| How to complete this task |
Search the data for "bmUnhandled". Return each matching line.
══ Dataset extract
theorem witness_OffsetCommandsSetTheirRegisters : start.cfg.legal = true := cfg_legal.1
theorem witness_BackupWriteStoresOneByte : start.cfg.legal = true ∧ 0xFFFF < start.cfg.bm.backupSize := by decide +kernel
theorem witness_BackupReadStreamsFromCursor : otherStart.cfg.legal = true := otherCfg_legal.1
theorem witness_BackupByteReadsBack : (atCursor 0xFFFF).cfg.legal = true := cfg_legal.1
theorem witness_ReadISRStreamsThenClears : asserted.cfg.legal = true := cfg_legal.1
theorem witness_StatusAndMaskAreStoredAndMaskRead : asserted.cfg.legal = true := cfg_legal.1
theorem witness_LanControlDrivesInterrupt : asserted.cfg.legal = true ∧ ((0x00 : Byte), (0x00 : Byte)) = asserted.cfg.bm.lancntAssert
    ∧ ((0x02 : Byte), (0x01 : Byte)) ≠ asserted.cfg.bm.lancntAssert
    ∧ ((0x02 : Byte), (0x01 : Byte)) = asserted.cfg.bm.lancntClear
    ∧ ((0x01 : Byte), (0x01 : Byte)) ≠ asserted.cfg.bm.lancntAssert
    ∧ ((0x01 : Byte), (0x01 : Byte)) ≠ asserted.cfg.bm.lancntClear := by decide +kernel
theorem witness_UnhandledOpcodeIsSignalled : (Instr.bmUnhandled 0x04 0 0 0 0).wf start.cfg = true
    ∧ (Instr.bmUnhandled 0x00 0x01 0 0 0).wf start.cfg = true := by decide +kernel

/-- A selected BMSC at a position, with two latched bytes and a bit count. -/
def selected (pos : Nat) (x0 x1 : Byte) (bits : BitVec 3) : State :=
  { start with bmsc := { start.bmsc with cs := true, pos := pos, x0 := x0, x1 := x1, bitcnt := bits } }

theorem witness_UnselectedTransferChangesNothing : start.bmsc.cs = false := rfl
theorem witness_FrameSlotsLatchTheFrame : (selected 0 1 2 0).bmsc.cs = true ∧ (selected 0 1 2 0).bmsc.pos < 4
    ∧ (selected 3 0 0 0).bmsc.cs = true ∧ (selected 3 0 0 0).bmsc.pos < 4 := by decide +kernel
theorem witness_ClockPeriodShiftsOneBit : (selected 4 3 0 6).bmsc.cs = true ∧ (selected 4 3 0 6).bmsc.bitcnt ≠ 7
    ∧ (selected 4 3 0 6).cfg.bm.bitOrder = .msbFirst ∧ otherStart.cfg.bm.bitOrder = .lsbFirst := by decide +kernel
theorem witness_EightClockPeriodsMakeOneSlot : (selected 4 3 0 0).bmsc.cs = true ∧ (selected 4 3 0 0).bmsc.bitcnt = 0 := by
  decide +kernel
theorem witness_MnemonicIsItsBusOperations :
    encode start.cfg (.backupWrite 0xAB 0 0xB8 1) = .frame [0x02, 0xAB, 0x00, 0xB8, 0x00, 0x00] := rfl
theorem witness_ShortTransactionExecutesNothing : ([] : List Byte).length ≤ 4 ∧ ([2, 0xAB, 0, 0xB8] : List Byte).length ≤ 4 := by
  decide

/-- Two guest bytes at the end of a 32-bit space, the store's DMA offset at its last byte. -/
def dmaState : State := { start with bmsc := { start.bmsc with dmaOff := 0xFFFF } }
════
| Solution |
theorem witness_UnhandledOpcodeIsSignalled : (Instr.bmUnhandled 0x04 0 0 0 0).wf start.cfg = true
    ∧ (Instr.bmUnhandled 0x00 0x01 0 0 0).wf start.cfg = true := by decide +kernel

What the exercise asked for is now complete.